With two weeks left in the regular legislative session, state lawmakers, who are in charge of redrawing congressional boundaries to accommodate population changes, remain at odds over congressional and state Senate redistricting.
Currently, almost all of Lawrence and most of Douglas County are in the 3rd District, which also includes the Kansas City-metropolitan counties of Johnson and Wyandotte.
The district is represented by Dennis Moore, the only Democrat from Kansas in Congress.
Because of population growth in the 3rd District and decreases in population in other congressional districts in Kansas, the boundaries of the 3rd District must be re-drawn to place some residents in the neighboring 2nd District.
Lawrence officials and Democrats have argued that Lawrence should stay in the 3rd District because of the city's economic and Kansas University ties to the Kansas City area. They have proposed maps that would split Johnson County instead.

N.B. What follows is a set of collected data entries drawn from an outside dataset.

-- ==== Sys2Proof/Tests/Slice0.lean ====
section
/-! SUPPORT. Tests against the worked vectors of spec/95_test_vectors.md, the words of the opcode table written out by
hand, the smoke tests of WellFormed, and for every statement with hypotheses a witness that meets them. -/

namespace Sys2Proof.Tests
open Sys2Proof.Machine

/-! ### Small states -/

/-- The state a step gave (the reset state where it gave none). -/
def after (o : Host.Outcome State Fault Refusal) : State :=
  match o with
  | .next t => t
  | _ => State.reset

/-- `text` in TEXT and its length in LEN. -/
def withText (s : State) (text : List Word) : State :=
  { s with len := BitVec.ofNat 17 text.length, mem := Memory.writeWords s.mem 0x40000 text }

/-- `key` in KEY and its length in KEY_LEN. -/
def withKey (s : State) (key : List Word) : State :=
  { s with keyLen := BitVec.ofNat 11 key.length, mem := Memory.writeWords s.mem 0x01000 key }

/-- The entries `ref` in REF and their number in REF_LEN. -/
def withRef (s : State) (ref : List RefEntry) : State :=
  { s with
    refLen := BitVec.ofNat 11 ref.length
    mem := Memory.writeWords s.mem 0x02000 (ref.flatMap fun e => [e.sym, e.freq]) }

/-- TEXT[0..n-1] as the machine holds it. -/
def textOf (s : State) (n : Nat) : List (Option Word) := (List.range n).map fun i => s.ram (.text i)

/-- HIST as pairs of symbol and count. -/
def histOf (s : State) : List (Word × Word) := s.hist.map fun e => (e.sym, e.count)

/-- `s` with one input left. -/
def withInput (s : State) (i : Input) : State := { s with inputs := [i] }

/-! ### WellFormed: an ill-formed term for each check, which the check refuses (00_scope.md R8) -/

theorem test_config_legal : Config.encCore.wellFormed = true ∧
    Config.wellFormed ⟨65536, 1024, 1024, 1024⟩ = true ∧ Config.wellFormed ⟨1, 1, 1, 1⟩ = true := by decide

theorem test_config_refuses_text_depth :
    Config.wellFormed ⟨0, 256, 256, 256⟩ = false ∧ Config.wellFormed ⟨65537, 256, 256, 256⟩ = false := by decide

theorem test_config_refuses_key_depth :
    Config.wellFormed ⟨4096, 0, 256, 256⟩ = false ∧ Config.wellFormed ⟨4096, 1025, 256, 256⟩ = false := by decide

theorem test_config_refuses_ref_depth :
    Config.wellFormed ⟨4096, 256, 0, 256⟩ = false ∧ Config.wellFormed ⟨4096, 256, 1025, 256⟩ = false := by decide

theorem test_config_refuses_hist_depth :
    Config.wellFormed ⟨4096, 256, 256, 0⟩ = false ∧ Config.wellFormed ⟨4096, 256, 256, 1025⟩ = false := by decide

/-! ### Decoding: words written out from the fields of 30_encoding.md R130, and 95_test_vectors.md section 9.
Bits, from the left: reserved [31:7], ACC, CONT, CIPHER, OP[3:0]. -/

theorem test_decode_nop : decode 0b00000000000000000000000000000000 = .ok .nop := by decide

theorem test_decode_encc : decode 0b00000000000000000000000000000001 = .ok .encc := by decide

theorem test_decode_decc : decode 0b00000000000000000000000000000010 = .ok .decc := by decide

theorem test_decode_encv : decode 0b00000000000000000000000000010001 = .ok (.encv false) ∧
    decode 0b00000000000000000000000000110001 = .ok (.encv true) := by decide

theorem test_decode_decv : decode 0b00000000000000000000000000010010 = .ok (.decv false) ∧
    decode 0b00000000000000000000000000110010 = .ok (.decv true) := by decide

theorem test_decode_train : decode 0b00000000000000000000000000000011 = .ok (.train false) ∧
    decode 0b00000000000000000000000001000011 = .ok (.train true) := by decide

theorem test_decode_search : decode 0b00000000000000000000000000000100 = .ok .search := by decide

theorem test_decode_hack : decode 0b00000000000000000000000000000101 = .ok .hack := by decide

theorem test_decode_refuses : decode 0x06 = .error .reservedOp ∧ decode 0x0F = .error .reservedOp ∧
    decode 0x10 = .error .cipherBitMisplaced ∧ decode 0x13 = .error .cipherBitMisplaced ∧
    decode 0x20 = .error .contBitMisplaced ∧ decode 0x21 = .error .contBitMisplaced ∧
    decode 0x41 = .error .accBitMisplaced ∧ decode 0x44 = .error .accBitMisplaced ∧
    decode 0x51 = .error .accBitMisplaced ∧ decode 0x71 = .error .accBitMisplaced ∧
    decode 0x80 = .error .reservedBits ∧ decode 0x80000001 = .error .reservedBits := by decide

theorem test_decodeTableWord : decodeTableWord 32 0x31 = some (.encv true) ∧ decodeTableWord 32 0x51 = none ∧
    decodeTableWord 8 0x105 = some .hack := by decide

theorem test_withFetchWord_runs_the_word :
    after (step (State.reset.withFetchWord 32 0x00)) = { State.reset with done := true } := by decide

/-! ### The shifter (95_test_vectors.md section 2) -/

theorem test_shift_wraps : shift 0x61 (-1) = 0x7A ∧ shift 0x7A 1 = 0x61 ∧ shift 0x41 (-1) = 0x5A := by decide

theorem test_shift_extremes : shift 0x63 (-2147483648) = 0x65 ∧ shift 0x61 2147483647 = 0x78 ∧
    signed32 0x80000000 = -2147483648 ∧ signed32 0x7FFFFFFF = 2147483647 := by decide

/-! ### The commands, one step each -/

/-- V-E24, V-R4: NOP keeps an earlier error. -/
theorem test_nop_keeps_error :
    (after (exec .nop (State.reset.raiseError .keyEmpty 0))).statusWord = 0x1006 := by decide

/-- V-C1: ENCC of "abc xyz" with key 3 gives "def abc". -/
theorem test_encc_wraps :
    textOf (after (exec .encc (withText { State.reset with ckey := 3, kcur := 5 } [0x61, 0x62, 0x63, 0x20, 0x78, 0x79, 0x7A]))) 7 =
      [some 0x64, some 0x65, some 0x66, some 0x20, some 0x61, some 0x62, some 0x63] ∧
    (after (exec .encc (withText { State.reset with kcur := 5 } [0x61]))).kcur = 0 := by decide

/-- V-C6, V-C13: the most negative key, and a letter outside the alphabet. -/
theorem test_encc_signed_key :
    textOf (after (exec .encc (withText { State.reset with ckey := 0x80000000 } [0x61, 0xE9]))) 2 =
      [some 0x63, some 0xE9] := by decide

/-- V-C11: DECC of "abc" with key -3 gives "def". -/
theorem test_decc_negative_key :
    textOf (after (exec .decc (withText { State.reset with ckey := 0xFFFFFFFD } [0x61, 0x62, 0x63]))) 3 =
      [some 0x64, some 0x65, some 0x66] := by decide

/-- V-V6: ENCV.CONT of "hello" with KEY "abc" from cursor 2 gives "jemno" and cursor 1. -/
theorem test_encv_cont :
    textOf (after (exec (.encv true) (withText (withKey { State.reset with kcur := 2 } [0x61, 0x62, 0x63])
      [0x68, 0x65, 0x6C, 0x6C, 0x6F]))) 5 = [some 0x6A, some 0x65, some 0x6D, some 0x6E, some 0x6F] ∧
    (after (exec (.encv true) (withText (withKey { State.reset with kcur := 2 } [0x61, 0x62, 0x63])
      [0x68, 0x65, 0x6C, 0x6C, 0x6F]))).kcur = 1 := by decide

/-- V-V3: a space consumes no cursor slot. -/
theorem test_encv_skips_space :
    textOf (after (exec (.encv false) (withText (withKey { State.reset with kcur := 7 } [0x61, 0x62]) [0x61, 0x20, 0x62]))) 3 =
      [some 0x61, some 0x20, some 0x63] := by decide

/-- V-V9: DECV of "kxrkg" with KEY "key" gives "attac" and cursor 2. -/
theorem test_decv :
    textOf (after (exec (.decv false) (withText (withKey State.reset [0x6B, 0x65, 0x79]) [0x6B, 0x78, 0x72, 0x6B, 0x67]))) 5 =
      [some 0x61, some 0x74, some 0x74, some 0x61, some 0x63] ∧
    (after (exec (.decv false) (withText (withKey State.reset [0x6B, 0x65, 0x79]) [0x6B, 0x78, 0x72, 0x6B, 0x67]))).kcur =
      2 := by decide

Republicans, however, say that Johnson and Wyandotte counties are the heart of the 3rd District, so Lawrence must be divided.
A plan endorsed by the House would split Lawrence roughly along Iowa Street, with eastern Lawrence staying in the 3rd District and western Lawrence going into the 2nd District, which is represented by Jim Ryun, one of the most conservative Republicans in Congress.
A plan that was passed by a Senate committee would place Lawrence in the 2nd District, a move opposed by some Republican leaders because they said it will hurt Ryun's re-election efforts.
Graves said he has received numerous calls from Kansas' congressmen and other "interested members in Washington" offering advice on how to re-draw the political boundaries.
"I wouldn't say their opinions are influencing to any great extent what is transpiring. I think they are starting to discover that Kansas politics has a certain flavor all its own, and that you can't micromanage from Washington," he said.
Lawmakers say they are not sure when the final bell will ring for congressional redistricting, although they agree that the full Senate will not debate a plan until after it hashes out a redistricting plan for the state Senate. The fight over new Senate boundaries has evolved into a stalemate between Graves, a moderate Republican, and a one-vote majority coalition of conservative Republicans and Democrats.
The conservative-Democrat coalition has stuck together despite one veto by Graves and the threat of another, so resolution of a Senate plan may take a while.